Saved entries:
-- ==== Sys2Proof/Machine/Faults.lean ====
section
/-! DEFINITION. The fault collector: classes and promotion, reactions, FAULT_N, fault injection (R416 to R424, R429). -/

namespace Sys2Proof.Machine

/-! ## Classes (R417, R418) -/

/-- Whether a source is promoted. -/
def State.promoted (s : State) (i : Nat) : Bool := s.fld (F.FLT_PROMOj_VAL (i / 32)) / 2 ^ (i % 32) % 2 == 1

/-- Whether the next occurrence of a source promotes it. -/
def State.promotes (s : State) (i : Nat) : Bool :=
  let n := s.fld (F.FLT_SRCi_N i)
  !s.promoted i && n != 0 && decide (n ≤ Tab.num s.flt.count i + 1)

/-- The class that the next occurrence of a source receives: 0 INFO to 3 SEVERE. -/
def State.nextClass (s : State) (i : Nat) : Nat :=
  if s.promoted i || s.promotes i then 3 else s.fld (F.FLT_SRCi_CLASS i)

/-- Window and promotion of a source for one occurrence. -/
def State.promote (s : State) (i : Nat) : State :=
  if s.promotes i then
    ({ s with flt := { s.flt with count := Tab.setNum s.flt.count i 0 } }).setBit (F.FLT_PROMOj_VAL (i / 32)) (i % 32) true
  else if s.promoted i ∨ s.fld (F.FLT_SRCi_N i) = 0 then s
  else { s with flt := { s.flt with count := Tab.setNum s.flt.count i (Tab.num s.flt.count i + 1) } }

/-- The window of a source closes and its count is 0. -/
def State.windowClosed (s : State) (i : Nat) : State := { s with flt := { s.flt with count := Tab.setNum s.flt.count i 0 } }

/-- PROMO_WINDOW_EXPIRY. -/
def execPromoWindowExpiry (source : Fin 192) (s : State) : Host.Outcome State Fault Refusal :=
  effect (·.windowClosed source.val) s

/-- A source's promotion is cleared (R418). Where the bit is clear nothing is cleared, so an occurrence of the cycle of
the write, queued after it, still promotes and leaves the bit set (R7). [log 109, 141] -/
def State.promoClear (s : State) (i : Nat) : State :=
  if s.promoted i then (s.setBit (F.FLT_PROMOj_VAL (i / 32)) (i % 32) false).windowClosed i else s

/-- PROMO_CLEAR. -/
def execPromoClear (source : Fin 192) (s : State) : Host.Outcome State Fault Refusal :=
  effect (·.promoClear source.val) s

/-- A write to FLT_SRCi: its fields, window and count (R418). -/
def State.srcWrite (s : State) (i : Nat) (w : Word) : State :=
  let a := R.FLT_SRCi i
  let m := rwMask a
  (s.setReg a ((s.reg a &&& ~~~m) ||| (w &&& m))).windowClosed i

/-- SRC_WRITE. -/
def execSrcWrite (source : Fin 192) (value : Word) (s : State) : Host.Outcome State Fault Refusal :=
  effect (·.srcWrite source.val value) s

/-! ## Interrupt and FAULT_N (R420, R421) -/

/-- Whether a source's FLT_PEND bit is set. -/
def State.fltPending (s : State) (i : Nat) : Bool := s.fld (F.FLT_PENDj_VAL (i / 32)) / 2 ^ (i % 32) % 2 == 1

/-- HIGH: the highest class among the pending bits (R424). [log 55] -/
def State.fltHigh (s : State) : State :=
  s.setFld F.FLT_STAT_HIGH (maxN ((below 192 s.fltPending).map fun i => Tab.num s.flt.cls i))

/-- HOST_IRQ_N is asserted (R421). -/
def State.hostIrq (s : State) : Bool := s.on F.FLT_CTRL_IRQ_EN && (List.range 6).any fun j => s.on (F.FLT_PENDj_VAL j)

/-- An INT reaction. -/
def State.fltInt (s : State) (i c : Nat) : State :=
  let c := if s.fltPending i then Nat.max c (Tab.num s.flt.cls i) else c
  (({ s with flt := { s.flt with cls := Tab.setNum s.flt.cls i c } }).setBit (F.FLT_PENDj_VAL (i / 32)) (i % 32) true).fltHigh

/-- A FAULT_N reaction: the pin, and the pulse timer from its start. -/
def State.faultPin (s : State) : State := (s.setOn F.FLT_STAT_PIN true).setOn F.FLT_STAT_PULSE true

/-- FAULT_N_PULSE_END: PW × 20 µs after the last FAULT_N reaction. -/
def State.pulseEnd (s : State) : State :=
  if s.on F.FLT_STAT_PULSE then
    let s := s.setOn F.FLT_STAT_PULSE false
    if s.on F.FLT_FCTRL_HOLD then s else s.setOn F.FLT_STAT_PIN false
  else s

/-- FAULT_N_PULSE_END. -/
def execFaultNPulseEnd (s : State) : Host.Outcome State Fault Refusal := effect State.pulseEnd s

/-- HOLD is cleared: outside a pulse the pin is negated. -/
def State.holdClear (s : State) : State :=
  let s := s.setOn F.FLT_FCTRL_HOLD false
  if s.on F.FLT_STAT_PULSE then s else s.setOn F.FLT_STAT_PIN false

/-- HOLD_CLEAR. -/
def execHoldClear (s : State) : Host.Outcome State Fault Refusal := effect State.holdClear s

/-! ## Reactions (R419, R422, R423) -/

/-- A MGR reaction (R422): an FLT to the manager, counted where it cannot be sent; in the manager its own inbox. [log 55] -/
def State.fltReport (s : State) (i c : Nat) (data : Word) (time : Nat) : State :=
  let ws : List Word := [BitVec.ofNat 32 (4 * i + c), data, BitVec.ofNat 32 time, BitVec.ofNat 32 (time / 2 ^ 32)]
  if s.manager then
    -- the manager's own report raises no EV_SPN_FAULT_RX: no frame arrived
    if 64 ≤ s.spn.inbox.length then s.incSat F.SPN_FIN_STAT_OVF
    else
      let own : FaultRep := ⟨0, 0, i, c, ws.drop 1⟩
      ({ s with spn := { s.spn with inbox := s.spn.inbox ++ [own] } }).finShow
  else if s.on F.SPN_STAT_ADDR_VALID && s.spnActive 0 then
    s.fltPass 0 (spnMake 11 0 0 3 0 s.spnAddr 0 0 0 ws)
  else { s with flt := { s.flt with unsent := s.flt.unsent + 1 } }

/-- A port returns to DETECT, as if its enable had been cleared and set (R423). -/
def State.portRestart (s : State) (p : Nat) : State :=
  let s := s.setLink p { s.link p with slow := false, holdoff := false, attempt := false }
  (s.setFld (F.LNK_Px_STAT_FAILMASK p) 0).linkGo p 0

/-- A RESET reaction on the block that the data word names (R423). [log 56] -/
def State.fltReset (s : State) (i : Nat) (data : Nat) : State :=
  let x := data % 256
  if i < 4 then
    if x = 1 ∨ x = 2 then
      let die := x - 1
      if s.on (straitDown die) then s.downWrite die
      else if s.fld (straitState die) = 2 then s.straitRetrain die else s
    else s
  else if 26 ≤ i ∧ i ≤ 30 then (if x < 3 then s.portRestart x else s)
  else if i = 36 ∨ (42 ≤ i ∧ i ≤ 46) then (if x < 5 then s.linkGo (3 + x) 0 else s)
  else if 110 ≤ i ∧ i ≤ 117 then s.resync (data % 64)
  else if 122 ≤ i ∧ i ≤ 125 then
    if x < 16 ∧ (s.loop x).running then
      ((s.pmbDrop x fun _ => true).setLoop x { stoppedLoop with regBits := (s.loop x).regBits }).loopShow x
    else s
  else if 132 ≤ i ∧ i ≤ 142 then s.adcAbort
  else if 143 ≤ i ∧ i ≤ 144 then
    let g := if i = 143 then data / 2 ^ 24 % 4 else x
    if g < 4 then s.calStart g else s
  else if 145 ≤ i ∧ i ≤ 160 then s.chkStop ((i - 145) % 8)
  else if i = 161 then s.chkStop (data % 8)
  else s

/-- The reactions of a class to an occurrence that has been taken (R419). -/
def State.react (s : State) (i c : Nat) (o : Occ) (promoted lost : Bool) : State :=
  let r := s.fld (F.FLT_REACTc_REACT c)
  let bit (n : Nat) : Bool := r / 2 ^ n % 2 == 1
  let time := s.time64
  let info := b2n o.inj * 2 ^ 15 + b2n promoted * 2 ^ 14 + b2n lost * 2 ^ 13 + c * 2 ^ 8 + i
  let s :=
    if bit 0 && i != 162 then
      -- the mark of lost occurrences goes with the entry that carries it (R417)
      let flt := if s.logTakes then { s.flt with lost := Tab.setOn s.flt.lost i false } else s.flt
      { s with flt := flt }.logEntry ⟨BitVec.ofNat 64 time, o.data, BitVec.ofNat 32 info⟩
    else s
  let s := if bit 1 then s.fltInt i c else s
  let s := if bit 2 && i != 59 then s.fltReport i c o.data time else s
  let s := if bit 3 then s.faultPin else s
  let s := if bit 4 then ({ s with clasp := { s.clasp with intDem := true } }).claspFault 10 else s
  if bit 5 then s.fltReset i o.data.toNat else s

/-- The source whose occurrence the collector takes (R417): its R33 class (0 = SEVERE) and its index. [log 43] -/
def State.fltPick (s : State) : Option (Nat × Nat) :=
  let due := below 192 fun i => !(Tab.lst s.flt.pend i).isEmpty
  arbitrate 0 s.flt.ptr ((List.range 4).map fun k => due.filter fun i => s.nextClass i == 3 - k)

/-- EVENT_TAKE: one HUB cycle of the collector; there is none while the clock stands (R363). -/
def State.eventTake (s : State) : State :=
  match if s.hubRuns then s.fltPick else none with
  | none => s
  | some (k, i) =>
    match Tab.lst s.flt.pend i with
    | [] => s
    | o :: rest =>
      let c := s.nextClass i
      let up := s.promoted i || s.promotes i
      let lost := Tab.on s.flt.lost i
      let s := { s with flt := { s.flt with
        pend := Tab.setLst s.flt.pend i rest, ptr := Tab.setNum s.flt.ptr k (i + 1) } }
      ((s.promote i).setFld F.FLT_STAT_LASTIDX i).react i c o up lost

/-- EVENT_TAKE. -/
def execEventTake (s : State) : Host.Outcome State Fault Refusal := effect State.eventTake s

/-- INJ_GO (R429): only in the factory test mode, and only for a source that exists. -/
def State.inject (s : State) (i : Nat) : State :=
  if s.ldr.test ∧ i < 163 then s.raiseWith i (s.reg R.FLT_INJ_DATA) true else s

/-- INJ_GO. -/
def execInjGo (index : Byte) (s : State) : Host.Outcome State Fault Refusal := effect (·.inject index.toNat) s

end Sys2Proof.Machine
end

=== TASK DIRECTIONS ===
In the entries above, copy each line that contains the string "range".

=== TASK RESULT ===
def State.hostIrq (s : State) : Bool := s.on F.FLT_CTRL_IRQ_EN && (List.range 6).any fun j => s.on (F.FLT_PENDj_VAL j)
  arbitrate 0 s.flt.ptr ((List.range 4).map fun k => due.filter fun i => s.nextClass i == 3 - k)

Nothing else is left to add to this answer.